Material provided.
-- ==== Sys2Proof/Machine/Slots.lean ====
section
/-! DEFINITION. The slot commands (chapter 2 and sections 3.2, 3.3, 3.5). -/

namespace Sys2Proof.Machine

/-! ### The slot handle check (R25) -/

/-- What a slot command does to its slot, for the checks of R25. -/
inductive SlotAccess where
  | modify | adopt | query
  deriving DecidableEq, Repr

/-- The checks of R25: the slot the command goes on with, or the outcome that refuses it. -/
def Calendar.checkHandle (c : Calendar) (p : Port) (access : SlotAccess) (h : SlotHandle) : Except OutcomeCode SlotNo :=
  match indexOf 64 h.slot with
  | none => .error .badField
  | some n =>
    let x := c.slot n
    if access = .query && h.generation = 0 then .ok n
    else if x.status = .free || x.generation ≠ h.generation then .error .staleSlot
    else if access = .modify && x.owner ≠ some p then .error .notOwner
    else .ok n

/-- The reply to a slot command of `p` is sent. -/
def Calendar.answer (c : Calendar) (p : Port) (mark : Nat) (o : OutcomeCode) (f : Payload) : Calendar :=
  c.send p (.outcome mark { outcome := o, payload := f })

/-- A slot command that names a slot: refused by R25, or carried out by `act` on the slot. -/
def Calendar.withSlot (p : Port) (access : SlotAccess) (h : SlotHandle)
    (act : SlotNo → Nat → Calendar → Calendar) (mark : Nat) (c : Calendar) : Calendar :=
  match c.checkHandle p access h with
  | .error o => c.answer p mark o .empty
  | .ok n => act n mark c

/-! ### Allocation (section 2.6) -/

/-- The slot an allocation takes, or the outcome that refuses it (R26, R27). -/
def Calendar.slotToAllocate (c : Calendar) (requested : Byte) : Except OutcomeCode SlotNo :=
  if requested = 0xFF then
    match (List.finRange 64).find? fun n => (c.slot n).status = .free with
    | some n => .ok n
    | none => .error .noSlot
  else
    match indexOf 64 requested with
    | none => .error .badField
    | some n => if (c.slot n).status = .free then .ok n else .error .noSlot

/-- The slot record right after its allocation by `p` (R22, R26, R28, R46). -/
def Slot.allocated (p : Port) (x : Slot) : Slot :=
  { Slot.initial with
    status := .idle, generation := nextNumber x.generation, owner := some p,
    config := SlotConfig.defaults (addPort 0 p) }

/-- SLOT_ALLOCATE at the Calendar (R26, R27). -/
def Calendar.allocate (p : Port) (requested : Byte) (mark : Nat) (c : Calendar) : Calendar :=
  match c.slotToAllocate requested with
  | .error o => c.answer p mark o .empty
  | .ok n =>
    let x := (c.slot n).allocated p
    (c.setSlot n x).answer p mark .ok (.allocated n x.generation)

/-! ### Configuration (section 2.7) -/

/-- All configuration fields of slot `n` are replaced (R34). -/
def Calendar.installConfig (c : Calendar) (n : SlotNo) (f : SlotConfig) : Calendar :=
  c.setSlot n { c.slot n with config := f }

/-- SLOT_CONFIGURE after the checks of R25 (R30 to R34): with a pin before or after, the Pin Unit is asked and the answer is
awaited (R33); otherwise the fields are replaced at once. -/
def Calendar.configure (p : Port) (r : RawConfig) (n : SlotNo) (mark : Nat) (c : Calendar) : Calendar :=
  let x := c.slot n
  if x.status ≠ .idle then c.answer p mark .badState .empty
  else
    match r.decode with
    | none => c.answer p mark .badField .empty
    | some f =>
      if !f.consistent then c.answer p mark .badField .empty
      else if x.config.pin.isNone && f.pin.isNone then (c.installConfig n f).answer p mark .ok .empty
      else
        { c.sendPin (.binding x.config.pin f.pin f.action n) with
          busy := .binding { port := p, mark := mark, slot := n, config := f } }

/-- The Calendar takes the Pin Unit's answer to the configure it waits with (R33, R34). -/
def Calendar.takeAnswer (c : Calendar) (granted : Bool) : Calendar :=
  match c.busy with
  | .binding w =>
    let c' := { c with busy := .free }
    if granted then (c'.installConfig w.slot w.config).answer w.port w.mark .ok .empty
    else c'.answer w.port w.mark .pinBusy .empty
  | _ => c

/-! ### Arming and disarming (sections 3.2, 3.3) -/

/-- The deadline a start field gives, if the field passes the checks of R48. It is accepted however far behind it lies as long as it is
due; what becomes of one close to 2^47 ticks behind is log entries 20 and 21. -/
def startDeadline (now : Time) (kind : Byte) (value : Time) : Option Time :=
  match Anchor.ofCode kind with
  | some .relative => if value.toNat ≤ Config.horizon then some (now + value) else none
  | some .absolute => if isDue value now || ahead value now < 2 ^ 46 then some value else none
  | none => none

/-- The state that arming gives slot `n`, or none for BAD_FIELD (R48, R49). -/
def Calendar.armedStatus (c : Calendar) (n : SlotNo) (kind : Byte) (value : Time) (startNow : Bool) : Option SlotStatus :=
  let x := c.slot n
  match x.config.mode with
  | .once | .repeat | .window => (startDeadline c.now kind value).map .running
  | .retrigger => some (if startNow then .running (after c.now x.period) else .waiting none)
  | .gated =>
    some (if c.gateOf n then .running (after c.now x.period) else .paused (BitVec.ofNat 48 x.period))
  | .count => some (.waiting (some x.config.count))

/-- SLOT_ARM after the checks of R25 (R48 to R51): an arming, or a restart when the slot was not IDLE. -/
def Calendar.arm (p : Port) (kind : Byte) (value : Time) (startNow : Bool) (n : SlotNo) (mark : Nat) (c : Calendar) :
    Calendar :=
  match c.armedStatus n kind value startNow with
  | none => c.answer p mark .badField .empty
  | some st =>
    let restarted := (c.slot n).status ≠ .idle
    let c1 := c.driveLevelLow n
    let c2 := c1.setSlot n { c1.slot n with fired := false }
    (c2.move n st).answer p mark .ok (.armed restarted st)

/-- SLOT_DISARM after the checks of R25 (R52, R53). -/
def Calendar.disarm (p : Port) (purge : Bool) (n : SlotNo) (mark : Nat) (c : Calendar) : Calendar :=
  let x := c.slot n
  let c1 := (c.driveLevelLow n).move n .idle
  let c2 := if purge then c1.sendRouter (.purge n x.generation) else c1
  c2.answer p mark .ok (.disarmed x.status x.fired)

/-! ### Touching (section 3.5) -/

/-- A touch of WINDOW slot `n` RUNNING with deadline `d` (R65). Inside the window is R65's test: `d` less the window is due at now. A
slot armed with a deadline within window ticks of 2^47 behind now fails it and is EARLY, though R49 says that its window is open
(log entry 21, a DESIGN CHOICE). -/
def Calendar.checkIn (p : Port) (n : SlotNo) (d : Time) (mark : Nat) (c : Calendar) : Calendar :=
  let x := c.slot n
  if isDue (d - x.config.window.setWidth 48) c.now then
    let st := SlotStatus.running (after c.now x.period)
    (c.move n st).answer p mark .ok (.touched false st)
  else ((c.announceFire n .early c.now 1 none).move n .lapsed).answer p mark .ok (.touched true .lapsed)

/-- SLOT_TOUCH after the checks of R25 (R64 to R67). -/
def Calendar.touch (p : Port) (n : SlotNo) (mark : Nat) (c : Calendar) : Calendar :=
  let x := c.slot n
  let answered (c' : Calendar) : Calendar := c'.answer p mark .ok (.touched false (c'.slot n).status)
  match x.config.mode, x.status with
  | .window, .running d => c.checkIn p n d mark
  | .window, .lapsed => c.answer p mark .lapsed .empty
  | .retrigger, .waiting _ => answered (c.trigger n)
  | .retrigger, .running _ => answered (c.trigger n)
  | .count, .waiting (some left) => answered (c.countEdge n left)
  | _, _ => c.answer p mark .badState .empty

/-! ### Release, adoption, query (sections 2.8 to 2.10) -/

/-- SLOT_RELEASE after the checks of R25 (R35). -/
def Calendar.release (p : Port) (n : SlotNo) (mark : Nat) (c : Calendar) : Calendar :=
  (c.releaseSlot n).answer p mark .ok .empty

/-- SLOT_ADOPT after the checks of R25 (R37). -/
def Calendar.adopt (p : Port) (n : SlotNo) (mark : Nat) (c : Calendar) : Calendar :=
  if (c.slot n).owner = none then (c.setSlot n { c.slot n with owner := some p }).answer p mark .ok .empty
  else c.answer p mark .notOwner .empty

/-- SLOT_QUERY after the checks of R25 (R38). -/
def Calendar.query (p : Port) (n : SlotNo) (mark : Nat) (c : Calendar) : Calendar :=
  c.answer p mark .ok (.slot n (c.slot n) c.now)

/-! ### The commands -/

/-- SLOT_ALLOCATE: R26 to R29. -/
def execSlotAllocate (p : Port) (s : State) : Result :=
  s.serveCalendar p fun
    | .slotAllocate requested => some (Calendar.allocate p requested)
    | _ => none

/-- SLOT_CONFIGURE: R30 to R34. -/
def execSlotConfigure (p : Port) (s : State) : Result :=
  s.serveCalendar p fun
    | .slotConfigure h f => some (Calendar.withSlot p .modify h (Calendar.configure p f))
    | _ => none

/-- SLOT_ARM: R48 to R51. -/
def execSlotArm (p : Port) (s : State) : Result :=
  s.serveCalendar p fun
    | .slotArm h kind value startNow => some (Calendar.withSlot p .modify h (Calendar.arm p kind value startNow))
    | _ => none

/-- SLOT_DISARM: R52 to R54. -/
def execSlotDisarm (p : Port) (s : State) : Result :=
  s.serveCalendar p fun
    | .slotDisarm h purge => some (Calendar.withSlot p .modify h (Calendar.disarm p purge))
    | _ => none

/-- SLOT_TOUCH: R64 to R67. -/
def execSlotTouch (p : Port) (s : State) : Result :=
  s.serveCalendar p fun
    | .slotTouch h => some (Calendar.withSlot p .modify h (Calendar.touch p))
    | _ => none

/-- SLOT_RELEASE: R35, R36. -/
def execSlotRelease (p : Port) (s : State) : Result :=
  s.serveCalendar p fun
    | .slotRelease h => some (Calendar.withSlot p .modify h (Calendar.release p))
    | _ => none

/-- SLOT_ADOPT: R37. -/
def execSlotAdopt (p : Port) (s : State) : Result :=
  s.serveCalendar p fun
    | .slotAdopt h => some (Calendar.withSlot p .adopt h (Calendar.adopt p))
    | _ => none

/-- SLOT_QUERY: R38. -/
def execSlotQuery (p : Port) (s : State) : Result :=
  s.serveCalendar p fun
    | .slotQuery h => some (Calendar.withSlot p .query h (Calendar.query p))
    | _ => none

end Sys2Proof.Machine
end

Work task. Both end lines included, restate word for word the lines above from the line with "R26 to R29. -/" to the line with "SLOT_ADOPT: R37. -/", and nothing else.

Result below.
/-- SLOT_ALLOCATE: R26 to R29. -/
def execSlotAllocate (p : Port) (s : State) : Result :=
  s.serveCalendar p fun
    | .slotAllocate requested => some (Calendar.allocate p requested)
    | _ => none

/-- SLOT_CONFIGURE: R30 to R34. -/
def execSlotConfigure (p : Port) (s : State) : Result :=
  s.serveCalendar p fun
    | .slotConfigure h f => some (Calendar.withSlot p .modify h (Calendar.configure p f))
    | _ => none

/-- SLOT_ARM: R48 to R51. -/
def execSlotArm (p : Port) (s : State) : Result :=
  s.serveCalendar p fun
    | .slotArm h kind value startNow => some (Calendar.withSlot p .modify h (Calendar.arm p kind value startNow))
    | _ => none

/-- SLOT_DISARM: R52 to R54. -/
def execSlotDisarm (p : Port) (s : State) : Result :=
  s.serveCalendar p fun
    | .slotDisarm h purge => some (Calendar.withSlot p .modify h (Calendar.disarm p purge))
    | _ => none

/-- SLOT_TOUCH: R64 to R67. -/
def execSlotTouch (p : Port) (s : State) : Result :=
  s.serveCalendar p fun
    | .slotTouch h => some (Calendar.withSlot p .modify h (Calendar.touch p))
    | _ => none

/-- SLOT_RELEASE: R35, R36. -/
def execSlotRelease (p : Port) (s : State) : Result :=
  s.serveCalendar p fun
    | .slotRelease h => some (Calendar.withSlot p .modify h (Calendar.release p))
    | _ => none

/-- SLOT_ADOPT: R37. -/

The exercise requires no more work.